**Task requirements:** Transcribe only part of the material below: the lines from the one containing "no instruction. -/" through the one containing "(∀ (h t : Parcel), (11", inclusive, exactly as written.

**Input records:**
/-- 12:R345-R347: a grant is given where the signature over the outstanding nonce verifies; of a hart that a grant covers, a
debugger halts (past a TSYNC that has completed), resumes and steps it, reads and writes its registers once halted, and its
memory. -/
def Obligations.DebugEvents : Prop :=
  ∀ (s : State) (t : Option (BitVec 8)) (brk : Bool) (key : BitVec 32) (sig : BitVec 4096) (r : Reg) (v va : Word) (n : Nat)
    (b : List Byte) (pas : List Nat), s.up = true →
    let rb := s.rebeica
    let h := s.hart
    let k := Config.nonce rb.nonces
    let asked (m : BitVec 512) : List Byte := leBytes 64 m.toNat ++ [if t = none then 1 else 0, t.getD 0, if brk then 1 else 0]
    let signed (m : BitVec 512) : Bool := Config.debugKey key && Config.rsaOk key (Config.sha512 (asked m)) sig
    let reg (q : DbgReg) : Instr := .debugRegisterAccess h.id q none
    let set_ (q : DbgReg) : Instr := .debugRegisterAccess h.id q (some v)
    let alone : Prop := ∀ o, o ∈ s.others → o.id ≠ h.id
    let ctx : Ctx := { devCtx (s.asidOf h) with gang := h.id.gang, noWindow := h.cls == .c }
    exec .debugNonceRequest s = .next
      { s with rebeica := { rb with nonces := rb.nonces + 1, nonce := some k }, out := s.out ++ [.nonce k] } ∧
    (∀ m, rb.nonce = some m → signed m = true → exec (.debugGrant t brk key sig) s = .next
      { s with rebeica := { rb with nonce := none, grants := ⟨t, brk⟩ :: rb.grants } }) ∧
    (∀ m, rb.nonce = some m → signed m = false → exec (.debugGrant t brk key sig) s = .next s) ∧
    (rb.grants ≠ [] → exec .debugRevoke s = .next { s with rebeica := { rb with grants := [] } }) ∧
    ((∃ g, g ∈ rb.grants ∧ (g.tenant = none ∨ ∃ w x, g.tenant = some w ∧ s.gang h.id.gang = some x ∧ x.tenant = w)) → alone →
      (h.resident = true → h.dead = false → h.ended = false → h.halted = false → h.convoyLeft = 0 →
        (s.syncPassed = true → exec (.debugHalt h.id) s = .next { s with agenda := s.agenda ++ [.debugHalt h.id] }) ∧
        (s.syncPassed = false → ∃ u, exec (.debugHalt h.id) s = .next u ∧ u = { s with hart := u.hart, files := u.files } ∧
          u.hart = { h with
            halted := true, stepping := false, waitOn := none, gbarHere := false, stepDone := false, desc := none })) ∧
      (h.halted = true →
        exec (.debugResume h.id) s = .next { s with hart := { h with halted := false, stepping := false } } ∧
        exec (.debugSingleStep h.id) s = .next { s with hart := { h with halted := false, stepping := true } }) ∧
      (h.halted = true → h.dead = false →
        exec (reg (.x r)) s = .next { s with out := s.out ++ [.debugValue (s.getX r)] } ∧
        exec (reg (.f r)) s = .next { s with out := s.out ++ [.debugValue (h.getF r)] } ∧
        exec (reg .pc) s = .next { s with out := s.out ++ [.debugValue h.pc] } ∧
        exec (set_ (.x r)) s = .next (s.setX r v) ∧
        exec (set_ (.f r)) s = .next { s with hart := h.setF r v } ∧
        exec (set_ .pc) s = .next (s.setPc v)) ∧
      (∀ c w, reachN s ctx .read va n false = .error (c, w) →
        exec (.debugMemoryAccess h.id va n none) s = .next { s with out := s.out ++ [.debugFail c w] }) ∧
      (xlatN s ctx .read va n = .ok pas → physCheck s .read va pas false = .ok () →
        ∃ u, exec (.debugMemoryAccess h.id va n none) s = .next u ∧ s.sameMem u ∧ u.hart = h ∧
          ∃ l, u.out = s.out ++ l ++ [.debugBytes (memReadAt s.mem pas)]) ∧
      (∀ c w, reachN s ctx .write va b.length false = .error (c, w) →
        exec (.debugMemoryAccess h.id va n (some b)) s = .next { s with out := s.out ++ [.debugFail c w] }) ∧
      (xlatN s ctx .write va b.length = .ok pas → physCheck s .write va pas false = .ok () → s.memOk →
        ∃ u, exec (.debugMemoryAccess h.id va n (some b)) s = .next u ∧ s.memAfter u (pas.zip b) ∧ u.hart.x = h.x ∧ u.hart.pc = h.pc))

/-- 04:R102-R132, R135: decoding the words of a well-formed instruction gives it back, with every operand at every value its
encoding admits. -/
def Obligations.RoundTrip : Prop :=
  ∀ (i : Instr), wellFormed i = true → isEvent i = false → decode (headOf i) (tailOf i) = .ok i

/-- 04:R106, R133: a word that decodes is the word of the instruction it decodes to, which is well formed: no other bits mean it.
A tail is read where the head's major says so. -/
def Obligations.DecodeExact : Prop :=
  ∀ (h t : Parcel) (i : Instr), decode h t = .ok i →
    wellFormed i = true ∧ isEvent i = false ∧ headOf i = h ∧ (isLong h = true → tailOf i = t) ∧ (isLong h = false → tailOf i = 0)

/-- 04:R105, R107, R115-R118, R121, R122, R125, R130, R131, R133: words written out from the encoding tables, and majors that are
no instruction. -/
def Obligations.SpecWords : Prop :=
  decode 0b000000_00101_00110_00111_00000_000000 0 = .ok (.add 5 6 7 false) ∧
  decode 0b000000_00101_00110_00111_00100_000010 0 = .ok (.div 5 6 7 false true) ∧
  decode 0b000001_00001_00010_1111111111111111 0 = .ok (.addImm 1 2 0xFFFF) ∧
  decode 0b010000_00101_00110_011_0000000010000 0 = .ok (.ld 5 6 .d 16) ∧
  decode 0b011000_00011_00100_010_1111111111110 0 = .ok (.b 3 4 .lt 0x1FFE) ∧
  decode 0b100000_00001_00010_00011_00010_001_000 0 = .ok (.fmul 1 2 3 .fp32 .rne) ∧
  decode 0b100011_00000_00000_0000_000000000111 0 = .ok (.sysc 7) ∧
  decode 0b101001_00001_00010_00100_00_000_0_00010 0 = .ok (.tmma 1 2 4 false .fp16) ∧
  decode 0b110001_01000001_00011_00100_00000_010 0b00101_1_000_00_000000000000000000000 =
    .ok (.vsub 3 4 (.vx 5) ⟨2, true⟩) ∧
  decode 0b110000_00000000_01010_00000_00000_000 0b00110_0_000_00_000000000000001000000 =
    .ok (.vld 10 6 64 false ⟨0, false⟩) ∧
  (∀ (h t : Parcel), (11 ≤ h.toNat / 2 ^ 26 ∧ h.toNat / 2 ^ 26 ≤ 15) ∨ (20 ≤ h.toNat / 2 ^ 26 ∧ h.toNat / 2 ^ 26 ≤ 23) ∨
    h.toNat / 2 ^ 26 = 30 ∨ h.toNat / 2 ^ 26 = 31 ∨ (43 ≤ h.toNat / 2 ^ 26 ∧ h.toNat / 2 ^ 26 ≤ 46) ∨ h.toNat / 2 ^ 26 = 63 →
    ∃ r, decode h t = .error r)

**Written solution:**
no instruction. -/
def Obligations.SpecWords : Prop :=
  decode 0b000000_00101_00110_00111_00000_000000 0 = .ok (.add 5 6 7 false) ∧
  decode 0b000000_00101_00110_00111_00100_000010 0 = .ok (.div 5 6 7 false true) ∧
  decode 0b000001_00001_00010_1111111111111111 0 = .ok (.addImm 1 2 0xFFFF) ∧
  decode 0b010000_00101_00110_011_0000000010000 0 = .ok (.ld 5 6 .d 16) ∧
  decode 0b011000_00011_00100_010_1111111111110 0 = .ok (.b 3 4 .lt 0x1FFE) ∧
  decode 0b100000_00001_00010_00011_00010_001_000 0 = .ok (.fmul 1 2 3 .fp32 .rne) ∧
  decode 0b100011_00000_00000_0000_000000000111 0 = .ok (.sysc 7) ∧
  decode 0b101001_00001_00010_00100_00_000_0_00010 0 = .ok (.tmma 1 2 4 false .fp16) ∧
  decode 0b110001_01000001_00011_00100_00000_010 0b00101_1_000_00_000000000000000000000 =
    .ok (.vsub 3 4 (.vx 5) ⟨2, true⟩) ∧
  decode 0b110000_00000000_01010_00000_00000_000 0b00110_0_000_00_000000000000001000000 =
    .ok (.vld 10 6 64 false ⟨0, false⟩) ∧
  (∀ (h t : Parcel), (11 ≤ h.toNat / 2 ^ 26 ∧ h.toNat / 2 ^ 26 ≤ 15) ∨ (20 ≤ h.toNat / 2 ^ 26 ∧ h.toNat / 2 ^ 26 ≤ 23) ∨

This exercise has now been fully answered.